I would like to know how many Fukushima type power plants it would take to accelerate a thing at least 6 times larger than a Nimitz class supercarrier, and probably more than 16 times it's mass from Zero to 150 miles an hour in 5 seconds not even counting the resistance of the water that the blob would have to push out of the way.
 
Is that an April Fool's joke?

The internet makes it possible for April fool jokes to live forever.

This is the part I think gives it away:

The crew of the oil-mariner said they first turned on their camera after they saw a litter of spent shark carcasses in the water. ”It looked apocalyptic,” oil-rigger Nori Montamoya reported in an interview. ”The shark bodies looked as if they had been eaten away by acid.”

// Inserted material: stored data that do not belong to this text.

/-! ### The transfer -/

/-- R191 to R198, R204 to R206: the bus value of the sources without a side effect, whatever ALU operation runs beside,
seen in TR; and that there is no side effect. That the value is the one before the instruction where the ALU operation
beside changes SA1 (SGN) is D13 (R40, R131; log 24). -/
def Obligations.SourceRegisters : Prop :=
  ∀ (op : AluOp) (f : OpFields) (s : State), f.dst = .tr →
    ∃ t, exec (opInstr op f) s = .next t ∧
      (f.src = .non → t.tr = s.trb) ∧ (f.src = .a → t.tr = s.a) ∧ (f.src = .b → t.tr = s.b) ∧
      (f.src = .tr → t.tr = s.tr) ∧ (f.src = .dp → t.tr.toNat = s.dp.toNat) ∧
      (f.src = .rp → t.tr.toNat = s.rp.toNat) ∧ (f.src = .ro → t.tr = s.dromAt s.rp) ∧
      (f.src = .sgn → t.tr = if s.flagA.s1 = false then 0x8000 else 0x7FFF) ∧
      (f.src = .k → t.tr = s.k) ∧ (f.src = .l → t.tr = s.l) ∧ (f.src = .mem → t.tr = s.ramAt s.dp) ∧
      (f.src ∉ [Src.dr, .sim, .sil] → t.sr = s.sr ∧ t.drq = s.drq ∧ t.siAck = s.siAck)

/-- R199, R200, whatever the destination and the ALU operation beside: SRC = DR puts DR on the bus, sets RQM and, in DMA
mode, DRQ; DRNF puts it there and does neither. SR's bits are named; their places are R42's default (log 6). That the
DMA bit and DR are those before the instruction where it writes SR or DR is D13 (log 24). -/
def Obligations.SourceDR : Prop :=
  ∀ (op : AluOp) (f : OpFields) (s : State), s.ready f →
    ∃ t, exec (opInstr op f) s = .next t ∧
      (f.src = .dr →
        t.srBit srRQM = true ∧ t.drq = (s.drq || s.srBit srDMA) ∧
          (f.dst ≠ .sr → ∀ j, j < 16 → t.srBit j = (s.srBit j || j == srRQM))) ∧
      (f.src = .drnf →
        (f.dst ∉ [Dst.dr, .sr] → t.sr = s.sr) ∧ (f.dst = .sr → t.srBit srRQM = s.srBit srRQM) ∧
          (f.dst ≠ .dr → t.drq = s.drq)) ∧
      (f.src = .dr ∨ f.src = .drnf →
        t.dr = s.dr ∧ (f.dst = .tr → t.tr = s.dr) ∧ (f.dst = .a → t.a = s.dr) ∧ (f.dst = .b → t.b = s.dr))

/-- R201 (D18; log 6 for SR's places): SR on the bus, the places of no bit reading 0, and SR kept by the read; R202, R203
(D20, D33, log 28): SIM and SIL put SI on it, SIL with the bits reversed, and clear SI ACK whatever the destination and
the ALU operation beside. -/
def Obligations.SourceStatusAndSerial : Prop :=
  ∀ (op : AluOp) (f : OpFields) (s : State), s.ready f →
    ∃ t, exec (opInstr op f) s = .next t ∧
      let seen (v : Nat → Bool) : Prop :=
        (f.dst = .tr → ∀ j, j < 16 → t.tr.getLsbD j = v j) ∧ (f.dst = .a → ∀ j, j < 16 → t.a.getLsbD j = v j) ∧
          (f.dst = .b → ∀ j, j < 16 → t.b.getLsbD j = v j)
      (f.src = .sr →
        seen (fun j => s.srBit j && decide (j ∈ srPlaces)) ∧ (f.dst ∉ [Dst.dr, .sr] → t.sr = s.sr) ∧
          t.siAck = s.siAck) ∧
      (f.src = .sim → seen (fun j => s.si.getLsbD j) ∧ t.siAck = false ∧ t.si = s.si) ∧
      (f.src = .sil → seen (fun j => s.si.getLsbD (15 - j)) ∧ t.siAck = false ∧ t.si = s.si)

/-- R211 to R215, R220 to R224: what the register destinations take from the bus, whatever ALU operation runs beside
(R133); @KLR and @KLM fill the other register from RO or RAM. That the bus, RO and RAM are those before the instruction is
D13 (log 24); that M and N are the product of the new K and L right after it is D21 (R33; log 23). -/
def Obligations.DestinationRegisters : Prop :=
  ∀ (op : AluOp) (f : OpFields) (s : State), s.ready f →
    ∃ t, exec (opInstr op f) s = .next t ∧
      (f.dst = .a → t.a = s.readSrc f.src) ∧ (f.dst = .b → t.b = s.readSrc f.src) ∧
      (f.dst = .tr → t.tr = s.readSrc f.src) ∧
      (f.dst = .dp → t.dp.toNat = (s.readSrc f.src).toNat % 256) ∧
      (f.dst = .rp → t.rp.toNat = (s.readSrc f.src).toNat % 1024) ∧
      (f.dst = .k → t.k = s.readSrc f.src ∧ t.l = s.l) ∧
      (f.dst = .klr → t.k = s.readSrc f.src ∧ t.l = s.dromAt s.rp) ∧
      (f.dst = .klm → t.l = s.readSrc f.src ∧ t.k = s.ramAt (s.dp ||| 0x40)) ∧
      (f.dst = .l → t.l = s.readSrc f.src ∧ t.k = s.k) ∧
      (f.dst = .trb → t.trb = s.readSrc f.src) ∧
      t.m = productM t.k t.l ∧ t.n = productN t.k t.l

/-- R216: DST = @DR stores all sixteen bits, sets RQM, and sets DRQ in DMA mode; no other bit of SR changes. SR's bits are
named; their places are R42's default (log 6). -/
def Obligations.DestinationDR : Prop :=
  ∀ (op : AluOp) (f : OpFields) (s : State), f.dst = .dr →
    ∃ t, exec (opInstr op f) s = .next t ∧ t.dr = s.readSrc f.src ∧ t.drq = (s.drq || s.srBit srDMA) ∧
      ∀ j, j < 16 → t.srBit j = (s.srBit j || j == srRQM)

/-- R217 (D15, D18; logs 6, 30): DST = @SR writes nine bits, keeps RQM, and clears DRS when DRC is written 1; an edge of
INT latched while EI = 0 is taken up instead of EI (R308, D12; log 12); a change of SIC while a word arrives marks that
word (R346, D15; log 10). -/
def Obligations.DestinationSR : Prop :=
  ∀ (op : AluOp) (f : OpFields) (s : State), f.dst = .sr →
    ∃ t, exec (opInstr op f) s = .next t ∧ srWriteIs s (s.readSrc f.src) (f.src == .dr) t ∧
      t.drq = (s.drq || (f.src == .dr && s.srBit srDMA)) ∧
      t.pinP0 = (s.readSrc f.src).getLsbD srP0 ∧ t.pinP1 = (s.readSrc f.src).getLsbD srP1

/-- R218, R219 (D33, log 28; D24, log 15): @SOM stores the bus, @SOL its bits reversed, both set SO ACK; with SO ACK = 1
either stops. -/
def Obligations.DestinationSO : Prop :=
  ∀ (op : AluOp) (f : OpFields) (s : State), Dst.serial f.dst →
    (s.soAck = false →
      ∃ t, exec (opInstr op f) s = .next t ∧ t.soAck = true ∧
        (f.dst = .som → t.so = s.readSrc f.src) ∧
        (f.dst = .sol → ∀ j, j < 16 → t.so.getLsbD j = (s.readSrc f.src).getLsbD (15 - j))) ∧
    (s.soAck = true → exec (opInstr op f) s = .fault .serialOutputOverrun)

/-- R225: DST = @MEM writes the RAM word at the DP before the instruction, whatever happens to DP in it, and no other; that
P-SELECT = RAM beside it sees the word before the write is D13 (R90; log 24). -/
def Obligations.DestinationMEM : Prop :=
  ∀ (op : AluOp) (f : OpFields) (s : State), f.dst = .mem → f.src ≠ .mem → s.ram.wf .ram →
    ∃ t, exec (opInstr op f) s = .next t ∧ t.ramAt s.dp = s.readSrc f.src ∧
      (∀ j : RamAddr, j ≠ s.dp → t.ramAt j = s.ramAt j) ∧ t.ram.wf .ram ∧
      (op = .or → f.psel = .ram → t.acc f.asl = s.acc f.asl ||| s.ramAt s.dp)

/-! ### The pointers -/

/-- R181 to R186: DP after OP, in every ready state, and the same DP after RT wherever the stack holds a return address: the
transfer takes it whole; else DPH is exclusive-ORed with the mask and DPL steps within its four bits, each from the old
DP. -/
def Obligations.PointerDP : Prop :=
  ∀ (op : AluOp) (f : OpFields) (s : State), s.ready f →
    ∃ t, exec (opInstr op f) s = .next t ∧
      (∀ (ret : CodeAddr) (rest : List CodeAddr), s.stack = ret :: rest →
        ∃ u, exec (rtInstr op f) s = .next u ∧ u.dp = t.dp) ∧
      (f.dst = .dp → t.dp.toNat = (s.readSrc f.src).toNat % 256) ∧
      (f.dst ≠ .dp →
        t.dp.toNat / 16 = (s.dp.toNat / 16) ^^^ f.dphm.toNat ∧
        (f.dpl = .nop → t.dp.toNat % 16 = s.dp.toNat % 16) ∧
        (f.dpl = .inc → t.dp.toNat % 16 = (s.dp.toNat + 1) % 16) ∧
        (f.dpl = .dec → t.dp.toNat % 16 = (s.dp.toNat + 15) % 16) ∧
        (f.dpl = .clr → t.dp.toNat % 16 = 0))

/-- R188 (D9: the wrap at 000H; log 22): RP after OP, in every ready state, and the same RP after RT wherever the stack
holds a return address: the transfer takes it, else RPDEC steps it down modulo 1024. -/
def Obligations.PointerRP : Prop :=
  ∀ (op : AluOp) (f : OpFields) (s : State), s.ready f →
    ∃ t, exec (opInstr op f) s = .next t ∧
      (∀ (ret : CodeAddr) (rest : List CodeAddr), s.stack = ret :: rest →
        ∃ u, exec (rtInstr op f) s = .next u ∧ u.rp = t.rp) ∧
      (f.dst = .rp → t.rp.toNat = (s.readSrc f.src).toNat % 1024) ∧
      (f.dst ≠ .rp → f.rpdcr = .dec → t.rp.toNat = (s.rp.toNat + 1023) % 1024) ∧
      (f.dst ≠ .rp → f.rpdcr = .nop → t.rp = s.rp)

/-! ### Return, jumps, calls -/

/-- R230: each of the sixteen RT instructions does the whole work of its OP instruction and pops PC, and differs from it
in nothing else; so it completes wherever OP does and the stack holds a return address. -/
def Obligations.ReturnDoesOpWork : Prop :=
  ∀ (op : AluOp) (f : OpFields) (s : State) (ret : CodeAddr) (rest : List CodeAddr), s.ready f → s.stack = ret :: rest →
    ∃ t, exec (opInstr op f) s = .next t ∧ exec (rtInstr op f) s = .next { t with pc := ret, stack := rest }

In the video, the giant creature thought to be the culprit gave the oil-crew a good look at its body, before diving deep within the depths of the Pacific Ocean. Due to the creature’s massive size, armed US Naval units — including one nuclear submarine — are helping patrol the waters. Japanese researchers hope to capture the creature and study it.
 
I will have to be sure not to dive around oil rigs. A person cannot trusty jellyfish.
 
Sunlight only really penetrates to a depth of 200 metres in the sea. So in order to illuminate anything that's several hundred metres long, you'd have to put up massive equipment not only in one place but in several places just to have the whole thing illuminated.

And even then, this wouldn't be enough to capture the thing on screen: The light reflected on its surface would be absorbed on the way back to your lens.